There was a modicum of concern when a rivulet of water dribbled down the wall after an hour of descending and more worried frowns when at about five kilometres deep another leak appeared. They carried on down after they convinced themselves the flow wasn’t increasing.
Piccard, who alongside his father Auguste had helped to design the Trieste, remained confident. But when they had just passed nine kilometres, and with a column of water above them exerting a pressure of about 200,000 tons across the top of the submersible, the last thing they wanted to hear was a cracking sound. But they did, and it was very loud. It was a heart-stopping moment as the two explorers stared at each other through the gloom.
The noises continued but nothing was immediately obvious and, reassured by the 13-centimetre steel walls surrounding them, with intrepid zeal they opted to continue, hitting the ocean floor at a depth eventually estimated to be 10,916 metres below sea level (other recordings have since put the bottom of Challenger Deep at anywhere between 10,911 and 11,034 metres).
Although the bathyscaphe stirred up oozy white sediment making the view through the single extremely thick Plexiglas window rather murky (“Like being in a bowl of milk,” said Walsh) they saw a flatfish and shrimp species. Although their observations were disputed by biologists who insisted nothing could survive the immense pressures at such depths – around a ton per cubic centimetre – they were later proved correct: life could exist there although no other flatfish has been spotted and it has been assumed since that this may have been a sea cucumber.
Piccard would later write: “Here, in an instant, was the answer to the question biologists had asked for decades. Could life exist in the greatest depths of the ocean. It could.” He described his sighting as “resembling a sole, about one foot long. Even as I saw him, his two round eyes spied us – a monster of steel – invading his silent realm.”
Piccard describes how the two men shook hands and took a deep breath. They also discovered the source of the loud noise they heard, the viewing window had split slightly and Piccard hastily aborted the mission by dumping the iron-pellet ballast Trieste was carrying and headed for the surface. It was later discovered that the window crack was caused by the temperature difference between the inside and the outside of the bathyscaphe rather than water pressure but the threat was much the same.

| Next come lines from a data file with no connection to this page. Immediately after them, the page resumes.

-- ==== Sys2Proof/Machine/State.lean ====
section
/-! DEFINITION. The state of one XN4 package as plain data, and the state right after package reset. Tables that
are large and mostly untouched (cores, ropes, memory) are lists with ascending keys; an absent entry is the
default named beside the table. INVENTORY.md lists every field with the rule that names it. -/

namespace Sys2Proof.Machine

/-- Why the machine stops. -/
inductive Fault
  /-- A host write of CODE to a TCB that is WAITING, READY or BOUND: R12 says it is not defined by the manual and
  may lose the task. Raised by `HOST_REGISTER_WRITE` of a table byte. Safe. -/
  | hostWriteOfCode (asidTcb : Nat)
  deriving DecidableEq, Repr

/-- Why the model gives no meaning. -/
inductive Refusal
  /-- The instruction has no meaning yet. Raised by no arm of `exec` in this model. Safe. -/
  | notModelled (mnemonic : String)
  deriving DecidableEq, Repr

/-! ### Tables with Nat keys -/

/-- An entry of a table. -/
abbrev Table (α : Type) := List (Nat × α)

/-- The entry at a key. -/
def Table.find? {α : Type} (k : Nat) : Table α → Option α
  | [] => none
  | (j, x) :: t => if j = k then some x else Table.find? k t

/-- Write an entry, keeping the keys ascending. -/
def Table.put {α : Type} (k : Nat) (v : α) : Table α → Table α
  | [] => [(k, v)]
  | (j, x) :: t => if k < j then (k, v) :: (j, x) :: t else if k = j then (k, v) :: t else (j, x) :: Table.put k v t

/-- Remove an entry. -/
def Table.del {α : Type} (k : Nat) : Table α → Table α
  | [] => []
  | (j, x) :: t => if j = k then Table.del k t else (j, x) :: Table.del k t

/-! ### Accesses in flight (R263–R270) -/

/-- One scalar access: virtual address, size in bytes, and for a store the value and the bits written. -/
structure Acc where
  va   : VA
  size : Nat
  val  : W64
  mask : W64
  deriving DecidableEq, Repr

/-- Where a scalar load's value goes: zero- or sign-extended from a number of bits. -/
inductive Dest
  | none
  | gz (r : Reg) (bits : Nat)
  | gs (r : Reg) (bits : Nat)
  deriving DecidableEq, Repr

/-- What an access in flight does when it is performed. A vector access has its pointer, whether it decodes the tag, the
index of each lane and the mask of active lanes. -/
inductive FlightKind
  | load (fresh : Bool) (dest : Dest)
  | store
  | atomic (op : AOp) (ty : ATy) (cmp : W64) (ret : Option Reg)
  | vload (r : VReg) (ptr : W64) (scaled : Bool) (idx : List Nat) (mask : BitVec 16)
  | vstore (x : Lanes) (ptr : W64) (scaled : Bool) (idx : List Nat) (mask : BitVec 16) (mode : BitVec 2)
  deriving DecidableEq, Repr

/-- An access of a context that is not performed yet (R263–R270); `stuck`: a vector access held by a page fault (R180). -/
structure Flight where
  id    : Nat
  core  : Nat
  ctx   : Nat
  asid  : Asid
  kind  : FlightKind
  acc   : Acc
  seq   : BitVec 6
  word  : W32
  /-- issued in handler mode: g24–g31 name the handler bank (R308) -/
  hm    : Bool
  stuck : Bool
  /-- the PC of the word (R342) -/
  pc    : VA
  deriving DecidableEq, Repr

/-! ### A context (R88) -/

/-- What an instruction meets that has issued (R167): cause, FADDR, FINFO, ring entry. -/
structure Met where
  cause : Nat
  faddr : W64
  finfo : W64
  seq   : BitVec 6
  deriving DecidableEq, Repr

/-- An imprecise fault reported to a context and not yet taken (R167): what was met, the cycle its instruction issued, and
whether that was in handler mode. -/
structure ImpFault where
  met : Met
  at' : Nat
  hm  : Bool
  deriving DecidableEq, Repr

/-- A fixed-latency result that has not landed (R132, R133): the cycle it lands, where, and the value. A vector
result carries the lanes it writes; `h` says that g24–g31 name the handler bank (R308). `report` tells of a flag
whose trap is enabled, which follows its instruction's result (R168). -/
inductive Pend
  | g (at' : Nat) (h : Bool) (r : Reg) (x : W64)
  | v (at' : Nat) (r : VReg) (lanes : BitVec 16) (x : Lanes)
  | p (at' : Nat) (r : PReg) (x : W64)
  | report (at' : Nat) (f : ImpFault)
  deriving DecidableEq, Repr

/-- CairnImage (R137), with MSHAPE, which is saved with the registers (R192). -/
structure CairnImage where
  g : Vector W64 32
  v : Vector Lanes 32
  p : Vector W64 8
  mshape : W64
  deriving DecidableEq, Repr

/-- A wait on a condition (R282, R317): since when, the cycles of the bound left then (none: unbounded), the name of its expiry event,
the waiting word, and for a `QPUSH` the bind of the task it waits for (R294). -/
structure Wait where
  since : Nat
  limit : Option Nat
  token : Nat
  instr : Instr
  bind  : Nat
  deriving DecidableEq, Repr

/-- Where a context stands (R130, R317). A parked context keeps its PC at the waiting instruction, which is carried
out again when the condition holds. -/
inductive Park
  | no
  /-- A release that waits for earlier accesses, or a wait for issued engine commands to start or complete. -/
  | drain
  /-- A wait on a condition (R317): `CWAIT`, `WFE`, `QPOP`, `LEASE`, `RECV`, … . -/
  | cond (w : Wait)
  /-- A wait for a home's answer, until a cycle (R317). -/
  | home (until' : Nat)
  /-- In `BELAY` after the arrival, with the saved g (R289). -/
  | belay (scope : Scope) (id : Nat) (g : BitVec 16)
  /-- On a page fault: the address as FADDR gives it when the fault is denied, and whether the access was a write (R17, R314). -/
  | pageFault (asid : Asid) (at' : W64) (write : Bool)
  /-- A retry at the cairn under way (R139): no issue before the cycle; `lease`: the resume also waits for the lease. -/
  | retry (from' : Nat) (lease : Bool)
  deriving DecidableEq, Repr

/-- One hardware context (R88). -/
structure Ctx where
  live     : Bool
  pc       : VA
  g        : Vector W64 32
  v        : Vector Lanes 32
  p        : Vector W64 8
  /-- the handler bank g24–g31 (R308) -/
  hg       : Vector W64 8
  rmode    : W64
  tbase    : W64
  cairnpc  : W64
  cause    : W64
  epc      : W64
  faddr    : W64
  finfo    : W64
  fseq     : W64
  xstat    : W64
  mshape   : W64
  image    : Option CairnImage
  pend     : List Pend
  /-- the first cycle in which the context may issue (R109, R130, R151) -/
  readyAt  : Nat
  park     : Park
  /-- TBASE is set to the cycle of the next issue (R75, R136) -/
  anchor   : Bool
  /-- a `DLY` delays the context until `readyAt` (R317) -/
  dly      : Bool
  /-- engine commands of a rerun still to be suppressed (R139) -/
  suppress : Nat
  /-- engine commands issued since the cairn (R138) -/
  issued   : Nat
  fault    : Option ImpFault
  /-- a poison or a stale granule met and not yet reported: cause and address (R100, R285, R302) -/
  defer    : Option (Nat × W64)
  /-- a bound's count kept over a withdrawal, with the address of its word (R282) -/
  left     : Option (Nat × Nat)
  /-- the answer a home has given to the waiting instruction: value, and cause and FADDR when it faulted -/
  answer   : Option (W64 × Nat × W64)
  /-- words of an uncached code page fetched and not issued (R114, R116) -/
  fbuf     : Table W32
  /-- floors: location key → position in its home order (R266) -/
  floors   : Table Nat
  /-- vector accesses that a page fault held when the task was stopped, to be performed again (R180, R317) -/
  replay   : List Flight
  /-- the model's own: the word that issued last, which a context that waits inside it carries on (R116, R130) -/
  word     : Option Instr
  deriving DecidableEq, Repr
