/-! ### Accesses in flight -/

/-- Vector flags of a context other than the acting one (R168). -/
def State.vFlagsOf (s : State) (n k : Nat) (seq : BitVec 6) (w : W32) (f : FFlags) : State :=
  let en := (s.ctx n k).enabledFlags f
  let s1 := s.onCtx n k fun c => c.raise f
  if en = 0 then s1 else s1.reportImprecise n k ⟨0x18, 0, BitVec.ofNat 64 (en.toNat * 2 ^ 32 + w.toNat), seq⟩
/-- A vector access is over: its ring entry completes. -/
def State.vectorDone (s : State) (f : Flight) : State := s.ringMark f.core f.seq fun e => { e with cp := true }
/-- The lanes of a vector access that nothing stops, and their mask. -/
def State.lanesFree (s : State) (n : Nat) (k : Kind) (ls : List LaneAt) : List LaneAt := ls.filter fun l => (s.laneStop n k l).isNone
def laneMask (ls : List LaneAt) : BitVec 16 := ls.foldl (fun m l => m ||| ((1 : BitVec 16) <<< l.i.val)) 0
/-- The fault of the lowest faulting lane is reported before the lanes that meet none are performed (R167, R179). -/
def State.laneFault (s : State) (f : Flight) (o : Option (Trap ⊕ (VA × Bool))) : State :=
  match o with
  | some (.inl t) => s.reportImprecise f.core f.ctx ⟨t.cause, t.faddr, f.word.zeroExtend 64, f.seq⟩
  | _ => s
/-- A lane reads a stale granule: nothing is delivered (R100, R179). -/
def State.laneStale (s : State) (n : Nat) (ls : List LaneAt) : Bool :=
  ls.any fun l => match s.laneStop n .read l with | some (.inl t) => t.cause == 0x08 | _ => false
/-- A vector load performed: its lanes are checked first, and those that meet no fault are delivered (R167, R179, DESIGN CHOICE: log
entry 103). -/
def State.performVload (s : State) (f : Flight) (r : VReg) (ptr : W64) (scaled : Bool) (idx : List Nat) (m : BitVec 16) : Option State :=
  let ls := lanesOf ptr scaled idx m
  match s.lanesStop f.core .read ls with
  | some (.inr _) => none
  | stop =>
    let free := s.lanesFree f.core .read ls
    let (xs, fl, s1) := free.foldl (fun (a : List (Fin 16 × W32) × FFlags × State) l =>
      let (r, s) := a.2.2.loadLane f.core f.ctx ptr scaled l
      ((l.i, r.1) :: a.1, a.2.1 ||| r.2, s)) ([], (0 : FFlags), s.laneFault f stop)
    let v : Lanes := Vector.ofFn fun i => ((xs.find? fun e => e.1 == i).map (·.2)).getD 0
    let got := if s.laneStale f.core ls then 0 else laneMask free
    some (((s1.onCtx f.core f.ctx fun c => c.vsetLanes r got v).vFlagsOf f.core f.ctx f.seq f.word fl).vectorDone f)
/-- A vector store performed, duplicates in ascending lane order (R178). -/
def State.performVstore (s : State) (f : Flight) (x : Lanes) (ptr : W64) (scaled : Bool) (idx : List Nat) (m : BitVec 16)
    (mode : BitVec 2) : Option State :=
  let ls := (lanesOf ptr scaled idx m).map fun l => if scaled then l.forStore (vfmt ptr).1 else l
  match s.lanesStop f.core .write ls with
  | some (.inr _) => none
  | stop =>
    let (fl, s1) := (s.lanesFree f.core .write ls).foldl (fun (a : FFlags × State) l =>
      let (g, s) := a.2.storeLane f.core f.ctx ptr scaled mode (x.get l.i) l
      (a.1 ||| g, s.watched)) ((0 : FFlags), s.laneFault f stop)
    some ((s1.vFlagsOf f.core f.ctx f.seq f.word fl).vectorDone f)

/-- An `ATOM` that no answer comes for: dropped, its result free (R342, DESIGN CHOICE: log entry 27). -/
def State.lostAtomic (s : State) (f : Flight) (r : Reg) : State :=
  let (n, s1) := s.freshen
  (s1.deferAt f.core f.ctx f.acc.va).onCtx f.core f.ctx fun c => c.gsetIn f.hm r (Config.lostAnswer n)
/-- One access in flight performed; none where a page fault holds it (R180). -/
def State.performOne (s : State) (f : Flight) : Option State :=
  match f.kind with
  | .load fresh d =>
    match s.entry f.asid f.acc.va with
    | none => some s
    | some e =>
      let (x, s1) := s.readMem f.core f.ctx fresh f.asid f.acc.va f.acc.size (sizeMask f.acc.size) e (e.pa f.acc.va)
      some (match d with
        | .none => s1
        | .gz r b => s1.onCtx f.core f.ctx fun c => c.gsetIn f.hm r (zext b x)
        | .gs r b => s1.onCtx f.core f.ctx fun c => c.gsetIn f.hm r (sext b x))
  | .store =>
    match s.entry f.asid f.acc.va with
    | none => some s
    | some e => some (s.writeMem f.core f.ctx f.asid f.acc.va f.acc.size f.acc.val f.acc.mask e (e.pa f.acc.va))
  | .atomic op ty cmp ret =>
    match s.entry f.asid f.acc.va with
    | none => some s
    | some e =>
      let pa := e.pa f.acc.va
      match ret with
      | none =>
        if s.poisoned pa then some (s.deferAt f.core f.ctx f.acc.va)
        else some (s.atomicMem f.core f.ctx f.asid f.acc.va op ty f.acc.val cmp e pa).2
      | some r =>
        if s.noRoute pa then some (s.lostAtomic f r)
        else
        let (old, s1) := s.atomicMem f.core f.ctx f.asid f.acc.va op ty f.acc.val cmp e pa
        some (s1.onCtx f.core f.ctx fun c => c.gsetIn f.hm r (ty.result old))
  | .vload r ptr scaled idx m => s.performVload f r ptr scaled idx m
  | .vstore x ptr scaled idx m mode => s.performVstore f x ptr scaled idx m mode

As they rose to the surface the crack appeared to seal itself but Walsh admits that “getting to the surface was a relief. I had signed up because it seemed more interesting than desk work but I did want to come through it alive.” Although Piccard died in 2008, Walsh still lives in Oregon and, aged 88, continues to travel the world researching the oceans and lecturing on marine exploration.
The Mariana Trench is a crescent-shaped fissure in the ocean floor 200 kilometres east of the Mariana Islands and is now protected by US maritime laws while the specific area of the Challenger Deep is in the ocean territory of the Federated States of Micronesia. The whole feature was created by the Pacific Ocean tectonic plate plunging beneath the Mariana plate to its west, creating a huge gorge as the former bends downwards to pass under the latter.
The trench is 2,550 kilometres long – or more than five times the length of the Grand Canyon – but only 69 kilometres wide. If Mount Everest was dumped into it, its peak would be two kilometres beneath the surface of the sea. At its bottom the pressure is around 1,100 times that at sea level.
The Challenger Deep is so named because it was first surveyed by a Royal Navy corvette, HMS Challenger, which had actually been blown off course while heading for Guam in 1875. Back then they dangled a weight off a rope to measure depth, so the crew were fortuitous in having the length for such an unexpected find to hand. They reckoned it was 4,475 fathoms (or 8,184 metres) deep… or maybe that’s when the rope ran out.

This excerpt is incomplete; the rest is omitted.